In tao-deploy, you can add debug code in tao_deploy/nvidia_tao_deploy/cv/classification_tf2/scripts/inference.py at 31c7e0ed3fe48942c254b3b85517e7418eea17b3 · NVIDIA/tao_deploy · GitHub and tao_deploy/nvidia_tao_deploy/cv/classification_tf1/dataloader.py at 31c7e0ed3fe48942c254b3b85517e7418eea17b3 · NVIDIA/tao_deploy · GitHub to save images after preprocessing. Similar to Fine-tuned TAO ClassificationTF2 Accuracy Drop after Compiling to TensorRT - #35 by Morganh . This will help you understand the preprocessing based on your training spec file.

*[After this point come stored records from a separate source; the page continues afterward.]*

-- ==== Sys2Proof/Machine/Accept.lean ====
section
/-! DEFINITION. The acceptance unit's shared operations: job slots, the logbook and its replication, offers, acceptance,
completion, retirement (17_acceptance_and_logbook.md). -/

namespace Sys2Proof.Machine
open Sys2Proof

/-! Jobs. -/

/-- The number of a job among all devices' jobs: 4,096 x device + slot, which also numbers receipts and fences (R363). -/
def jobKey (dev slot : Nat) : Nat := 4096 * dev + slot

/-- A job's number. -/
def keyOf (j : Job) : Nat := jobKey j.device j.slot

/-- The job a command's slot operand names: below 4,096 this device's own job, else 4,096 x (d + 1) + slot for an adopted
job of device d. -/
def jobNo (n : Nat) (s : State) : Nat := if n < 4096 then jobKey (self s) n else n - 4096

/-- The job of a number. -/
def jobOf (key : Nat) (s : State) : Option Job := s.acc.jobs.find? fun j => keyOf j == key

/-- A job changed in its place. -/
def setJob (j : Job) (s : State) : State :=
  { s with acc := { s.acc with jobs := s.acc.jobs.map fun k => if keyOf k == keyOf j then j else k } }

/-- A job added. -/
def addJob (j : Job) (s : State) : State := { s with acc := { s.acc with jobs := s.acc.jobs ++ [j] } }

/-- A job taken out. -/
def dropJob (key : Nat) (s : State) : State :=
  { s with acc := { s.acc with jobs := s.acc.jobs.filter fun j => keyOf j != key } }

/-- The device whose queue a job header names (R373, R407). -/
def queueOwner (h : JobHdr) (dev : Nat) : Nat := if 128 ≤ h.owner then h.owner % 64 else dev

/-- Are two jobs of the same queue? -/
def sameQueue (h k : JobHdr) (dh dk : Nat) : Bool :=
  h.queue == k.queue && queueOwner h dh == queueOwner k dk

/-- The open queue of a number and owner. -/
def queueAt (q owner : Nat) (s : State) : Option JobQueue :=
  s.acc.queues.find? fun x => x.queue == q && x.owner == owner

/-- A queue's next sequence set. -/
def setNext (q owner n : Nat) (s : State) : State :=
  { s with acc := { s.acc with
      queues := s.acc.queues.map fun x => if x.queue == q && x.owner == owner then { x with next := n } else x } }

/-- The attempt number after a (R361). -/
def nextAttempt (a : Nat) : Nat := if 255 ≤ a then 1 else a + 1

/-! The logbook. -/

/-- Do two records concern one job (R368)? -/
def sameJob (a b : LogRec) : Bool :=
  a.owner == b.owner && a.queueOwner == b.queueOwner && a.queue == b.queue && a.seq == b.seq

/-- Does a record concern this job? -/
def ofJob (r : LogRec) (j : Job) : Bool :=
  r.owner == j.device && r.queueOwner == j.hdr.owner && r.queue == j.hdr.queue && r.seq == j.hdr.seq && r.jobSlot == j.slot

/-- A record is live: of a job not yet retired. A replica is dead once RETIRE or VOID of its job has been written after it
(R351, R353, R359). -/
def recordLive (s : State) (after : List LogRec) (r : LogRec) : Bool :=
  if r.kind = 7 ∨ r.kind = 15 then false
  else if r.replica then r.kind != 6 && !(after.any fun x => x.replica && (x.kind == 6 || x.kind == 7) && sameJob x r)
  else s.acc.jobs.any (ofJob r) && !(after.any fun x => !x.replica && x.kind == 7 && sameJob x r)

/-- The live records of a run of the logbook, in order. -/
def liveOf (s : State) (l : List LogRec) : List LogRec :=
  match l with
  | [] => []
  | r :: t => if recordLive s t r then r :: liveOf s t else liveOf s t

/-- The live records of the logbook. -/
def liveRecords (s : State) : List LogRec := liveOf s s.acc.log

/-- Bytes of a list of records in the ring. -/
def recordsSize (l : List LogRec) : Nat := (l.map recordSize).sum

/-- Live bytes of the logbook (R351). -/
def liveBytes (s : State) : Nat := recordsSize (liveRecords s)

/-- The ring less the 8 MiB margin (R351). -/
def logRoom : Nat := 56 * 2 ^ 20

/-- A record put at the tail, after a PAD where it would cross the ring's end (R356). -/
def logPut (r : LogRec) (s : State) : State :=
  let n := recordSize r
  let rest := 2 ^ 26 - s.acc.logTail
  let pad : List LogRec :=
    if n ≤ rest then []
    else [{ kind := 15, owner := self s, replica := false, queue := 0, attempt := 0, seq := 0, jobSlot := 0,
            command := 0, tide := s.tide.count, logSeq := 0, stageBound := false, redelivered := false,
            queueOwner := 0, body := zeros (rest - 64), crcOk := true }]
  let tail := if n ≤ rest then (s.acc.logTail + n) % 2 ^ 26 else n
  { s with acc := { s.acc with log := s.acc.log ++ pad ++ [r], logTail := tail } }

/-- The head past records that are not live; a live head within 8 MiB of the tail is copied to the tail (R359). -/
def logTrim (fuel : Nat) (s : State) : State :=
  match fuel with
  | 0 => s
  | k + 1 =>
    match s.acc.log with
    | [] => s
    | r :: rest =>
      let s' := { s with acc := { s.acc with log := rest } }
      if !recordLive s rest r then logTrim k s'
      else if recordsSize s.acc.log ≤ logRoom then s
      else
        let c := { r with logSeq := s.acc.nextLog }
        logTrim k { logPut c s' with acc := { (logPut c s').acc with nextLog := s.acc.nextLog + 1 } }

/-- A record appended with the next record number (R356). -/
def logAppend (r : LogRec) (s : State) : State :=
  let s := logPut { r with logSeq := s.acc.nextLog } s
  logTrim (2 * s.acc.log.length) { s with acc := { s.acc with nextLog := s.acc.nextLog + 1 } }

/-- A record of a job (R356). -/
def recordOf (kind : Nat) (body : Bytes) (j : Job) (s : State) : LogRec :=
  { kind := kind, owner := j.device, replica := false, queue := j.hdr.queue, attempt := j.attempt, seq := j.hdr.seq,
    jobSlot := j.slot, command := j.command, tide := s.tide.count, logSeq := s.acc.nextLog,
    stageBound := j.stageBound, redelivered := false, queueOwner := j.hdr.owner, body := body, crcOk := true }

/-! ACCEPT messages. -/

/-- A record's fragments of up to 480 bytes on the ring, with message numbers from a first one (R354). -/
def sendFragments (dest : Nat) (r : LogRec) (msg0 : Nat) (s : State) : State :=
  let b := recordBytes r
  let n := cdiv b.length 480
  (List.range n).foldl (fun s i =>
    ringSend (some dest)
      (.accept 1 (self s) dest ((msg0 + i) % 65536) (r.logSeq % 2 ^ 32) (480 * i) (decide (i + 1 = n))
        ((b.drop (480 * i)).take 480)) s) s

/-- The number of fragments of a record. -/
def fragments (r : LogRec) : Nat := cdiv (recordSize r) 480

/-- A record sent to a device, its answer awaited (R355). -/
def sendRecord (dest : Nat) (sync : Bool) (r : LogRec) (s : State) : State :=
  let m := s.ring.nextMsg
  let s := sendFragments dest r m s
  let s := { s with ring := { s.ring with nextMsg := (m + fragments r) % 65536 } }
  { s with acc := { s.acc with
      tx := s.acc.tx ++ [{ msgId := m, dest := dest, clear := none, record := some r, sync := sync, resends := 0,
                            sentTide := s.tide.count }] } }

/-- A record of a job written to the logbook and sent to the buddy; a domain of one device has none (R352, R353, R357). -/
def logJob (kind : Nat) (body : Bytes) (sync : Bool) (j : Job) (s : State) : State :=
  let r := recordOf kind body j s
  let s := logAppend r s
  match s.acc.buddy with
  | none => s
  | some b => sendRecord b sync r s

/-- An 8-byte PROGRESS item (R357). -/
def progressItem (code value : Nat) : Nat := code * 2 ^ 60 + value % 2 ^ 60

/-- A PROGRESS item logged for a job, by the device that runs it (R357). -/
def logProgress (code value : Nat) (j : Job) (s : State) : State :=
  if j.guest.isSome then setJob j s
  else
    let i := progressItem code value
    logJob 3 (le 8 i) false j (setJob { j with log := j.log ++ [i] } s)

/-! Receipts and fences of this home. -/

/-- A job's receipt EMPTY and its fence entry free at this home (R85, R366). -/
def clearHere (key : Nat) (s : State) : State :=
  { s with home := { s.home with receipts := tdel s.home.receipts key, fences := tdel s.home.fences key } }

/-- RECEIPT_CLEAR to a home (R354, R366). -/
def sendClear (homeDev dev slot : Nat) (s : State) : State :=
  let m := s.ring.nextMsg
  let s := { s with ring := { s.ring with nextMsg := (m + 1) % 65536 } }
  let s := ringSend (some homeDev) (.accept 3 (self s) homeDev m 0 0 false (clearBody dev slot)) s
  { s with acc := { s.acc with
      tx := s.acc.tx ++ [{ msgId := m, dest := homeDev, clear := some (dev, slot), record := none, sync := false,
                            resends := 0, sentTide := s.tide.count }] } }

/-! Retirement. -/

/-- A job whose RETIRE has completed: its slot is free from now on, with the last attempt it used (R351, R361, R367). An
adopted job held no slot of this device. -/
def freeSlot (j : Job) (s : State) : State :=
  let s := dropJob (keyOf j) s
  if j.device = self s then
    { s with acc := { s.acc with slots := tput s.acc.slots j.slot (s.tide.count, j.attempt) } }
  else s

/-- DELIVERED and RETIRE written, the receipts cleared (R366). -/
def retireJob (key : Nat) (s : State) : State :=
  match jobOf key s with
  | none => s
  | some j =>
    let homes := j.fenced.foldl (fun l h => insertSorted h l) (j.sealed.foldl (fun l h => insertSorted h l) [])
    let mask := homes.foldl (fun a h => a + 2 ^ h) 0
    let away := homes.filter fun h => h != self s
    let s := logJob 5 [] false j s
    let j := { j with phase := .retiring, clears := away }
    let s := setJob j s
    let s := logJob 6 (le 8 mask) false j s
    let s := if homes.contains (self s) then clearHere key s else s
    let s := away.foldl (fun s h => sendClear h j.device j.slot s) s
    if away = [] then freeSlot j s else s

/-! Answers of jobs. -/

/-- An answer of a job (R410). -/
def jobAnswer (h : JobHdr) (command kind reason flags dev st slot : Nat) (body : Bytes) : Answer :=
  { command := command, reason := reason, tag := h.hdr.tag, seq := h.seq, queue := h.queue, kind := kind,
    flags := flags, jobDevice := dev, state := st, jobSlot := slot, detailReason := 0, detailDevice := 0,
    body := body }

/-- A submission refused: one RESULT, no sequence number used (R349, R350). -/
def refuseJob (h : JobHdr) (command reason st : Nat) (s : State) : State :=
  send h.hdr.mailbox h.hdr.viaLighter (jobAnswer h command 1 reason 0 0 st 0 []) none
    (untake h.hdr.mailbox h.hdr.tag (recordReason reason s))

/-- The mailbox and path of a job's queue: the queue's, mailbox 0 for one no longer open (R411, R417). -/
def noticePath (j : Job) (s : State) : Nat × Bool :=
  match queueAt j.hdr.queue (queueOwner j.hdr j.device) s with
  | some q => (q.mailbox, q.viaLighter)
  | none => (0, false)

/-- The ACCEPTED notice of a job, the command no longer in progress (R350, R411). -/
def postAccepted (j : Job) (s : State) : State :=
  let p := noticePath j s
  send p.1 p.2 (jobAnswer j.hdr j.command 2 0 0 j.device 0 j.slot (descBytes j.desc)) none
    (untake j.hdr.hdr.mailbox j.hdr.hdr.tag s)

/-- A job's completion posted; while the firmware is down it is posted when the firmware is ready (R365, R411, R420). A
completion on a lighter counts as consumed when it is sent (log 7). -/
def postComplete (redelivered : Bool) (j : Job) (s : State) : State :=
  let s := setJob { j with phase := .posted } s
  if !hmRuns s then s
  else
    let p := noticePath j s
    let adopted := decide (j.device ≠ self s)
    let a := jobAnswer j.hdr j.command 3 j.reason (b2n redelivered + 2 * b2n adopted) j.device 0 j.slot j.result
    let s := send p.1 p.2 a (some (0, keyOf j)) (recordReason j.reason s)
    if p.2 || locked s then retireJob (keyOf j) s else s

/-- COMPLETE written for a job with its code and result header; posted once the buddy has acknowledged it (R365). -/
def completeJob (key reason : Nat) (result : Bytes) (s : State) : State :=
  match jobOf key s with
  | none => s
  | some j =>
    let j := { j with phase := .completing, reason := reason, result := result }
    let s := logJob 4 result true j (setJob j s)
    match s.acc.buddy with
    | none => postComplete false j s
    | some _ => s

/-! Offers. -/

/-- Slots that hold a job of this device. -/
def usedSlots (s : State) : List Nat := (s.acc.jobs.filter fun j => j.device == self s).map fun j => j.slot

/-- The slot that has been free longest and was not retired within the last 16,384 tides (R351). -/
def allocSlot (s : State) : Option Nat :=
  let used := usedSlots s
  match (List.range 4096).find? fun k => !(used.contains k) && (tget s.acc.slots k).isNone with
  | some k => some k
  | none =>
    let free := s.acc.slots.filter fun p => !(used.contains p.1) && decide (p.2.1 + 16384 ≤ s.tide.count)
    match free with
    | [] => none
    | p :: r => some (r.foldl (fun b q => if q.2.1 < b.2.1 then q else b) p).1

Also, you can leverage the tao-deploy code to generate a standalone inference code to run inference against the tensorrt engine.
Check if your standalone inference can get the expected result.
Thanks @Morganh for the answer. I am looking into it. I have got a couple of questions. First, is it possible to save the preprocessed images from deepstream. Second, how can I disable the preprocessing in deepstream so I can feed the preprocessed images saved from tao deploy to the trt engine?